Schmidt and Jenko, now friends and cops, apparently dressed as teenagers before going undercover into their old high school. Captain Dickson (Ice Cube) ordering them not to get with any school-girls or teachers.

Yet, there are fewer action scenes than one would have predicted; and, alas, the overwhelming majority of the humour revolves round repetitive, mindless jokes between the two main characters; swearing; and vulgarity. Of course all of this can be tolerable and hilarious in moderation. But the directors, Phil Lord and Chris Miller (Cloudy With A Chance Of Meatballs), have taken it all (shamefully) to the point when even the crude Steven Stifler (played by Sean William Scott in the American Pie series) might call a halt.

Combined with such coarseness in 21 Jump Street are the performances of Channing Tatum and Jonah Hill as Jenko and Schmidt,  respectively. The pathetic and overly immature nature of their attempts to behave in a ‘high school manner’ is embarrassingly terrible. Compared to them, Jay Cartwright (played by James Buckley in The Inbetweeners TV series and movie) is a relative grown up! Both Tatum and Hill can do better than this, as the former demonstrated in Coach Carter, and the latter in Superbad and Moneyball.

The poverty of the acting in 21 Jump Street is not Tatum’s and Hill’s alone. Ice Cube; Dave Franco (Superbad, Fright Night, Warm Bodies), playing as Eric, the ‘cool-guy’ of the school; and Brie Larson (Scott Pilgrim vs. The World, Rampart, Relanxious), playing as Schmidt’s love interest, are all insipid and far from funny.
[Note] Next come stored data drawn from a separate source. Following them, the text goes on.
-- ==== Sys2Proof/Machine/Operands.lean ====
section
/-! DEFINITION. The addressing-mode resolver (30_encoding.md R97 to R111): effective addresses, page crossings, operand values,
and the operand forms of each instruction as the resolver's modes. -/

namespace Sys2Proof.Machine

/-- X as a 16-bit index. -/
def xIndex (s : State) : Addr := s.x.setWidth 16

/-- Y as a 16-bit index. -/
def yIndex (s : State) : Addr := s.y.setWidth 16

/-- The effective address EA of a memory mode (R101 to R107). -/
def effAddr (m : MemMode) (s : State) : Addr :=
  match m with
  | .zp z => zeroPage z
  | .zpX z => zeroPage (z + s.x)
  | .zpY z => zeroPage (z + s.y)
  | .abs w => w
  | .absX w => w + xIndex s
  | .absY w => w + yIndex s
  | .indX z => readWordZP s (z + s.x)
  | .indY z => readWordZP s z + yIndex s

/-- Whether two addresses lie in different pages (00_scope.md R15, R110). -/
def pagesDiffer (a b : Addr) : Bool := hi8 a != hi8 b

/-- The resolver's `crossed`: only the absolute-indexed modes and Indirect-Indexed cross a page (R97, R105, R107, R110). -/
def crossed (m : MemMode) (s : State) : Bool :=
  match m with
  | .absX w => pagesDiffer w (w + xIndex s)
  | .absY w => pagesDiffer w (w + yIndex s)
  | .indY z => pagesDiffer (readWordZP s z) (readWordZP s z + yIndex s)
  | .zp _ => false
  | .zpX _ => false
  | .zpY _ => false
  | .abs _ => false
  | .indX _ => false

/-- The effective address of Immediate, `u16(PC0 + 1)` (R100). -/
def immediateAddr (s : State) : Addr := s.pc + 1

/-- The operand value M (R100, R111): the byte itself for Immediate, `Read8(EA)` for a memory mode. -/
def operandValue (o : ReadOperand) (s : State) : Byte :=
  match o with
  | .imm b => b
  | .mem m => readByte s (effAddr m s)

/-- `crossed` of an operand that is read; Immediate never crosses (R97). -/
def operandCrossed (o : ReadOperand) (s : State) : Bool :=
  match o with
  | .imm _ => false
  | .mem m => crossed m s

/-- The target of JMP indirect (R108): the high byte of the pointer fetch does not carry into the page. -/
def indirectTarget (ptr : Addr) (s : State) : Addr :=
  word16 (readByte s (word16 (hi8 ptr) (lo8 ptr + 1))) (readByte s ptr)

/-- The target of a branch, `u16(PC0 + 2 + sext_8(b1))` (R109). -/
def branchTarget (r : Byte) (s : State) : Addr := s.pc + 2 + r.signExtend 16

/-! ## The operand forms as the resolver's modes -/

end Sys2Proof.Machine

namespace Sys2Proof

/-- The resolver's operand of each form. -/
def AluOperand.toRead : AluOperand → ReadOperand
  | .imm b => .imm b
  | .zp z => .mem (.zp z)
  | .zpX z => .mem (.zpX z)
  | .abs w => .mem (.abs w)
  | .absX w => .mem (.absX w)
  | .absY w => .mem (.absY w)
  | .indX z => .mem (.indX z)
  | .indY z => .mem (.indY z)

/-- The resolver's mode of each form. -/
def Mem7Operand.toMem : Mem7Operand → MemMode
  | .zp z => .zp z
  | .zpX z => .zpX z
  | .abs w => .abs w
  | .absX w => .absX w
  | .absY w => .absY w
  | .indX z => .indX z
  | .indY z => .indY z

/-- The resolver's mode of each form. -/
def Mem4Operand.toMem : Mem4Operand → MemMode
  | .zp z => .zp z
  | .zpX z => .zpX z
  | .abs w => .abs w
  | .absX w => .absX w

/-- The resolver's operand of each form. -/
def LdxOperand.toRead : LdxOperand → ReadOperand
  | .imm b => .imm b
  | .zp z => .mem (.zp z)
  | .zpY z => .mem (.zpY z)
  | .abs w => .mem (.abs w)
  | .absY w => .mem (.absY w)

/-- The resolver's operand of each form. -/
def LdyOperand.toRead : LdyOperand → ReadOperand
  | .imm b => .imm b
  | .zp z => .mem (.zp z)
  | .zpX z => .mem (.zpX z)
  | .abs w => .mem (.abs w)
  | .absX w => .mem (.absX w)

/-- The resolver's mode of each form. -/
def StxOperand.toMem : StxOperand → MemMode
  | .zp z => .zp z
  | .zpY z => .zpY z
  | .abs w => .abs w

/-- The resolver's mode of each form. -/
def StyOperand.toMem : StyOperand → MemMode
  | .zp z => .zp z
  | .zpX z => .zpX z
  | .abs w => .abs w

/-- The resolver's operand of each form. -/
def CpOperand.toRead : CpOperand → ReadOperand
  | .imm b => .imm b
  | .zp z => .mem (.zp z)
  | .abs w => .mem (.abs w)

/-- The resolver's mode of each form. -/
def BitOperand.toMem : BitOperand → MemMode
  | .zp z => .zp z
  | .abs w => .abs w

/-- The resolver's mode of each form. -/
def LaxOperand.toMem : LaxOperand → MemMode
  | .zp z => .zp z
  | .zpY z => .zpY z
  | .abs w => .abs w
  | .absY w => .absY w
  | .indX z => .indX z
  | .indY z => .indY z

/-- The resolver's mode of each form. -/
def SaxOperand.toMem : SaxOperand → MemMode
  | .zp z => .zp z
  | .zpY z => .zpY z
  | .abs w => .abs w
  | .indX z => .indX z

/-- The resolver's mode of each form. -/
def ShaOperand.toMem : ShaOperand → MemMode
  | .absY w => .absY w
  | .indY z => .indY z

/-- The operand an unofficial NOP reads and discards; the implied form has none (46_unofficial.md R197). -/
def NopOperand.toRead : NopOperand → Option ReadOperand
  | .imp => none
  | .imm b => some (.imm b)
  | .zp z => some (.mem (.zp z))
  | .zpX z => some (.mem (.zpX z))
  | .abs w => some (.mem (.abs w))
  | .absX w => some (.mem (.absX w))

/-- The memory mode of a shift or rotate; the accumulator form has none (R99). -/
def ShiftOperand.toMem : ShiftOperand → Option MemMode
  | .acc => none
  | .zp z => some (.zp z)
  | .zpX z => some (.zpX z)
  | .abs w => some (.abs w)
  | .absX w => some (.absX w)

/-- The target of each form of JMP (R104, R108). -/
def JmpOperand.target (o : JmpOperand) (s : Machine.State) : Addr :=
  match o with
  | .abs w => w
  | .ind w => Machine.indirectTarget w s

end Sys2Proof

namespace Sys2Proof.Machine

/-! ## Reading, storing and read-modify-write -/

/-- An instruction that reads its operand M and acts on registers and flags. -/
def performRead (i : Instr) (o : ReadOperand) (effect : Byte → State → State) (s : State) : Result :=
  perform i (operandCrossed o s) (effect (operandValue o s)) s

/-- An instruction that stores a byte at EA and does not read it (R111). -/
def performStore (i : Instr) (m : MemMode) (value : State → Byte) (s : State) : Result :=
  perform i (crossed m s) (fun s => writeByte s (effAddr m s) (value s)) s

/-- A read-modify-write instruction (20_memory.md R75): M is read once, the byte `result M` is written once to the same EA, and
`after M result` acts on registers and flags. -/
def performModify (i : Instr) (m : MemMode) (result : Byte → State → Byte) (after : Byte → Byte → State → State)
    (s : State) : Result :=
  let ea := effAddr m s
  let v := readByte s ea
  let r := result v s
  perform i (crossed m s) (fun s => after v r (writeByte s ea r)) s

end Sys2Proof.Machine
end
The only noteworthy performer is Johnny Depp (Pirates of the Caribbean I-IV, The Tourist, Transcendence), who makes a surprise cameo appearance as his old character, DEA Tom Hanson. That was a clever move by the directors to bring him in. With the film dragging on for a hundred and ten minutes, Depp gives the movie some much needed unpredictability and impetus.

Likewise, it was intelligent of Lord and Miller to alter the dynamics of Jenko’s and Schmidt’s former high school. This entailed that the two main characters had to adapt to virtually new surroundings, which could have given Jenko and Schmidt another dimension to their, otherwise, shallow personalities.

Schmidt sitting with Molly (Brie Larson), the object of his fascination, as he tries to find a breakthrough and unearth who the drug suppliers are.

Yet, the directors badly under-developed these because they give little feel for how the school has changed. Worse, viewers are likely to ascertain almost no appreciation for this particular school or the American high school environment in general; especially, if one compares 21 Jump Street to the excellent Saved By The Bell series, or even the ‘chick flicks’ Mean Girls and John Tucker Must Die. All of those illustrated the different (albeit stereotypical) cliques, and the types of personalities within those cliques, that tend to exist in American high schools. But 21 Jump Street has almost none of it to the detriment of the movie.

Over-all, 21 Jump Street is a light-hearted film with two likeable main actors, who play daftly below their capabilities. The movie has a handful of laughable moments, but they’re overshadowed by the incessant obscene crudity that ruined ‘comedies’ like Due Date and The Hangover: Part II. Neither of those films made audiences cry with laughter as much, or as often as The Inbetweeners Movie. The same can be said for 21 Jump Street.